Last week when I went to the doctor due to that uncomfortable feeling, I was put in a different room than I normally am. As I was waiting, I was looking around the walls at the pictures, drawings and diplomas this specific doctor had lined his (HIS) walls with. Don't panic, I was seeing a woman, but using this dude's room, apparently. Anyhow, my eyes focused on a drawing of a lady frog. She didn't have any clothes on but she did have lipstick, rouge and fluttery eyelashes which is how I came to understand she was a lady. Anyway, she was in a room eerily similar to the one I was sitting in and she was laying on the table (that I was on) with a white blanket over her and her legs up in the stirrups (not me at all). The illustrator had made quite a point of her fluttery eyelashes, drawing in movement for extra effect. Her mouth was open and smiling flirtatiously and a bubble was drawn with the sentence "I'm READY Dr. Brooks!"
ARE YOU KIDDING ME!?! First of all *gag* WHO THE HELL DREW THAT? A friggin' PATIENT? A FEMALE patient? Second, what kind of big-headed HAND JOB does this guy think he is! "Oh, I'm Dr. Brooks and I'm so charming the ladies can't wait for me to get a hold of my speculum and ram it into their vaginas. I'm like a GOD!"
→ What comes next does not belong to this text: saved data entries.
theorem moves_pushReturn (h : HostId) (pkt : ReturnPacket) (s : State) : TrafficMoves s (pushReturn (.host h) pkt s) := by
  refine { TrafficMoves.refl s with returns := fun k => ?_, mgmt := ?_ }
  · unfold pushReturn
    by_cases e : k = .host h
    · subst e; rw [State.setReturns_returns_self]; exact List.prefix_append _ _
    · rw [State.setReturns_returns_ne _ _ _ e]
  · unfold pushReturn
    rw [State.setReturns_returns_ne _ _ _ (by simp)]

theorem moves_setEntry (i : Fin Config.replyEntries) (st : EntryState) (s : State) (hf : (s.entry i).state = .free) :
    TrafficMoves s (s.setEntry i ⟨(s.entry i).epoch, st⟩) := by
  refine { TrafficMoves.refl s with epochs := fun k => ?_, entries := fun k hk => ?_ }
  · by_cases e : k = i
    · subst e; simp
    · rw [State.setEntry_entry_ne _ _ _ e]
  · by_cases e : k = i
    · subst e; exact absurd hf hk
    · rw [State.setEntry_entry_ne _ _ _ e]

/-! ### Carrying out a plan -/

theorem isFree_iff (e : Entry) : e.isFree = true ↔ e.state = .free := by
  unfold Entry.isFree
  simp

/-- What lowestFree finds is the lowest-numbered FREE entry (R53). -/
theorem lowestFree_spec {s : State} {i : Fin Config.replyEntries} (h : lowestFree s = some i) :
    (s.entry i).state = .free := by
  unfold lowestFree at h
  have e := List.find?_some h
  exact (isFree_iff _).1 e

/-- An entry that an attempt allocates was FREE. -/
theorem entryFor_free {s : State} {o : Option (Fin Config.replyEntries)} {i : Fin Config.replyEntries}
    (h : entryFor s o = some i) : (s.entry i).state = .free := by
  unfold entryFor at h
  split at h
  · split at h
    · next hf => cases h; exact (isFree_iff _).1 hf
    · exact lowestFree_spec h
  · exact lowestFree_spec h

theorem moves_answerEntry (i : Fin Config.replyEntries) (a : Answered) (s : State) (hf : (s.entry i).state = .free) :
    TrafficMoves s (answerEntry i a s) := (moves_setEntry i _ s hf).trans (moves_pushReturn _ _ _)

theorem moves_forwardFetch (h : HostId) (tag : BitVec 8) (n : Nat) (hop : Hop) (i : Fin Config.replyEntries) (s : State)
    (hf : (s.entry i).state = .free) (ho : targetOpen hop.target s = true) : TrafficMoves s (forwardFetch h tag n hop i s) :=
  ((moves_setEntry i _ s hf).trans (moves_pushEgress _ _ _ ho)).trans (moves_raiseCount _ _)

theorem moves_placePost (h : HostId) (d : List Byte) (hop : Hop) (g : TargetId) (s : State) (ho : targetOpen g s = true) :
    TrafficMoves s (placePost h d hop g s) := (moves_pushEgress _ _ _ ho).trans (moves_raiseCount _ _)

theorem moves_forwardPost (h : HostId) (d : List Byte) (hop : Hop) (s : State) (ho : targetOpen hop.target s = true) :
    TrafficMoves s (forwardPost h d hop s) := by
  unfold forwardPost
  have p := moves_placePost h d hop hop.target s ho
  dsimp only
  split
  · next m hm =>
    refine p.trans (moves_placePost _ _ _ _ _ ?_)
    rw [targetOpen_congr p.link p.barredTarget]
    unfold copyPort at hm
    split at hm
    · split at hm
      · next hopen => cases hm; exact hopen
      · cases hm
    · cases hm
  · split
    · exact p.trans (moves_setFlag _ _ _)
    · exact p

/-- A request is forwarded only to a target that is UP and not barred. -/
theorem lookup_open {s : State} {h : HostId} {r : Request} {hop : Hop} (e : lookup s h r = .forward hop) :
    targetOpen hop.target s = true := by
  unfold lookup at e
  split at e
  · cases e
  · split at e
    · split at e
      · unfold lookupWindow at e
        split at e
        · cases e
        · cases e
        · cases e
        · split at e
          · cases e
          · split at e
            · cases e
            · split at e
              · cases e
              · next ho => cases e; simpa using ho
      · cases e
    · split at e
      · cases e
      · unfold lookupFallback at e
        split at e
        · cases e
        · split at e
          · next ho => cases e; exact ho
          · cases e

/-- The target a plan would send to. -/
def Plan.open (s : State) : Plan → Prop
  | .sendFetch _ _ hop => targetOpen hop.target s = true
  | .sendPost _ hop => targetOpen hop.target s = true
  | _ => True

theorem planOf_open (s : State) (h : HostId) (r : Request) : (planOf s h r).open s := by
  unfold planOf
  split
  · split
    · trivial
    · split
      · trivial
      · next hop e => exact lookup_open e
  · split
    · trivial
    · next hop e => exact lookup_open e

theorem moves_carryOut (h : HostId) (o : Option (Fin Config.replyEntries)) (plan : Plan) (s : State) (ho : plan.open s) :
    TrafficMoves s (carryOut h o plan s) := by
  unfold carryOut
  split
  · exact moves_setFlag _ _ _
  · exact moves_setFlag _ _ _
  · split
    · next i e => exact moves_answerEntry _ _ _ (entryFor_free e)
    · exact TrafficMoves.refl _
  · split
    · next i e => exact moves_forwardFetch _ _ _ _ _ _ (entryFor_free e) ho
    · exact TrafficMoves.refl _
  · exact moves_forwardPost _ _ _ _ ho

/-- The targets a plan looks at are open or not whatever an attempt has done. -/
theorem Plan.open_congr {s t : State} (m : TrafficMoves s t) (plan : Plan) (h : plan.open s) : plan.open t := by
  cases plan with
  | sendFetch tag n hop => exact (targetOpen_congr m.link m.barredTarget _).trans h
  | sendPost d hop => exact (targetOpen_congr m.link m.barredTarget _).trans h
  | discard => trivial
  | answer tag st => trivial
  | drop => trivial

theorem moves_attempt (h : HostId) (o : Option (Fin Config.replyEntries)) (s : State) :
    TrafficMoves s (attempt h o s) := by
  have m := moves_setMark s h .clear
  unfold attempt
  dsimp only
  split
  · exact m
  · next r rest _ =>
    split
    · have k := moves_takeHead h (s.setMark h .clear)
      exact (m.trans k).trans (moves_carryOut _ _ _ _ (Plan.open_congr k _ (planOf_open _ _ _)))
    · exact m.trans (moves_setMark _ _ _)

/-! ### Offers -/

theorem moves_offerEntryTo (i : Fin Config.replyEntries) (hs : List HostId) (s : State) :
    TrafficMoves s (offerEntryTo i hs s) := by
  induction hs generalizing s with
  | nil => exact TrafficMoves.refl s
  | cons h hs ih =>
    unfold offerEntryTo
    split
    · dsimp only
      split
      · exact (moves_attempt _ _ _).trans (ih _)
      · exact (moves_attempt _ _ _).trans (moves_setEntryPosition _ _)
    · exact ih s

theorem moves_offerPlaceTo (g : TargetId) (hs : List HostId) (s : State) : TrafficMoves s (offerPlaceTo g hs s) := by
  induction hs generalizing s with
  | nil => exact TrafficMoves.refl s
  | cons h hs ih =>
    unfold offerPlaceTo
    split
    · dsimp only
      split
      · exact (moves_attempt _ _ _).trans (moves_setEgressPosition _ _ _)
      · exact (moves_attempt _ _ _).trans (ih _)
    · exact ih s

theorem moves_offerPlaces (g : TargetId) (n : Nat) (s : State) : TrafficMoves s (offerPlaces g n s) := by
  induction n generalizing s with
  | zero => exact TrafficMoves.refl s
  | succ n ih => exact (moves_offerPlaceTo _ _ _).trans (ih _)

/-- What holds of every step of a fold holds of the fold, for a reflexive and transitive relation. -/
theorem foldl_rel {α β : Type} {R : β → β → Prop} (refl : ∀ b, R b b) (trans : ∀ a b c, R a b → R b c → R a c)
    (f : β → α → β) (step : ∀ b a, R b (f b a)) (l : List α) (b : β) : R b (l.foldl f b) := by
  induction l generalizing b with
  | nil => exact refl b
  | cons a l ih => exact trans _ _ _ (step b a) (ih _)

/-- Everything the offers of an event can do. -/
theorem moves_offerFreed (before s : State) : TrafficMoves s (offerFreed before s) := by
  unfold offerFreed
  refine TrafficMoves.trans (foldl_rel (R := TrafficMoves) TrafficMoves.refl (fun _ _ _ => TrafficMoves.trans)
    (fun s' i => offerEntry i s') (fun b a => moves_offerEntryTo _ _ _) (freedEntries before s) s) ?_
  exact foldl_rel (R := TrafficMoves) TrafficMoves.refl (fun _ _ _ => TrafficMoves.trans) _
    (fun b a => moves_offerPlaces _ _ _) _ _

/-! ### Offers while no host waits -/

theorem offerEntryTo_idle (i : Fin Config.replyEntries) (hs : List HostId) (s : State) (h : NoHostWaits s) :
    offerEntryTo i hs s = s := by
  induction hs with
  | nil => rfl
  | cons k hs ih =>
    unfold offerEntryTo
    rw [h k]
    exact ih

theorem offerPlaceTo_idle (g : TargetId) (hs : List HostId) (s : State) (h : NoHostWaits s) : offerPlaceTo g hs s = s := by
  induction hs with
  | nil => rfl
  | cons k hs ih =>
    unfold offerPlaceTo
    rw [h k]
    simp only [WaitMark.clear, PerTarget.get_replicate, Bool.false_eq_true, if_false]
    exact ih

theorem offerPlaces_idle (g : TargetId) (n : Nat) (s : State) (h : NoHostWaits s) : offerPlaces g n s = s := by
  induction n with
  | zero => rfl
  | succ n ih =>
    unfold offerPlaces offerPlace
    rw [offerPlaceTo_idle _ _ _ h]
    exact ih

theorem foldl_idle {α β : Type} (f : β → α → β) (b : β) (h : ∀ a, f b a = b) (l : List α) : l.foldl f b = b := by
  induction l with
  | nil => rfl
  | cons a l ih => rw [List.foldl_cons, h a]; exact ih

/-- With no host waiting, nothing that is freed is taken. -/
theorem offerFreed_idle (before s : State) (h : NoHostWaits s) : offerFreed before s = s := by
  unfold offerFreed
  rw [foldl_idle (fun s' i => offerEntry i s') s (fun i => offerEntryTo_idle i _ s h) (freedEntries before s)]
  exact foldl_idle _ _ (fun g => offerPlaces_idle g _ s h) _

/-! ### A host that does not wait -/

/-- The host's own queue and mark are as they were. -/
def HostIdle (h : HostId) (s t : State) : Prop := s.mark h = .clear → t.mark h = .clear ∧ t.ingress h = s.ingress h

theorem HostIdle.trans {h : HostId} {s t u : State} (a : HostIdle h s t) (b : HostIdle h t u) : HostIdle h s u :=
  fun c => ⟨(b (a c).1).1, (b (a c).1).2.trans (a c).2⟩

theorem carryOut_fwd (h : HostId) (o : Option (Fin Config.replyEntries)) (plan : Plan) (s : State) :
    (carryOut h o plan s).fwd = s.fwd := by
  have rc : ∀ r u, (raiseCount r u).fwd = u.fwd := by intro r u; cases r <;> rfl
  unfold carryOut
  split
  · rfl
  · rfl
  · split <;> rfl
  · split
    · exact rc _ _
    · rfl
  · unfold forwardPost
    dsimp only
    split
    · exact (rc _ _).trans (rc _ _)
    · split
      · exact rc _ _
      · exact rc _ _

theorem attempt_other (h k : HostId) (o : Option (Fin Config.replyEntries)) (s : State) (hne : k ≠ h) :
    (attempt h o s).mark k = s.mark k ∧ (attempt h o s).ingress k = s.ingress k := by
  have m : ∀ (u : State) (x : WaitMark), (u.setMark h x).mark k = u.mark k := fun u x => State.setMark_mark_ne u h x hne
  unfold attempt
  dsimp only
  split
  · exact ⟨m _ _, rfl⟩
  · split
    · have f := carryOut_fwd h o
      refine ⟨?_, ?_⟩
      · unfold State.mark
        rw [f]
        exact m _ _
      · unfold State.ingress
        rw [f]
        exact PerHost.get_set_ne _ _ hne
    · exact ⟨(m _ _).trans (m _ _), rfl⟩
I've included this link to his picture. Do NOT be fooled by his grandfatherly looks. He's not one of us.
WHO finds this charming? What lady sits there waiting for this douche bag to enter thinking flirtatiously sinful thoughts?? I bet he doesn't wear gloves. I bet he kicks cats. I've made up a whole story about him in my head and all I can say is I feel terrible for his poor wife. I hope to god I never see this pervert in the hallways because I'm pretty sure I won't be able to control myself from smacking him right across the face. Asshole.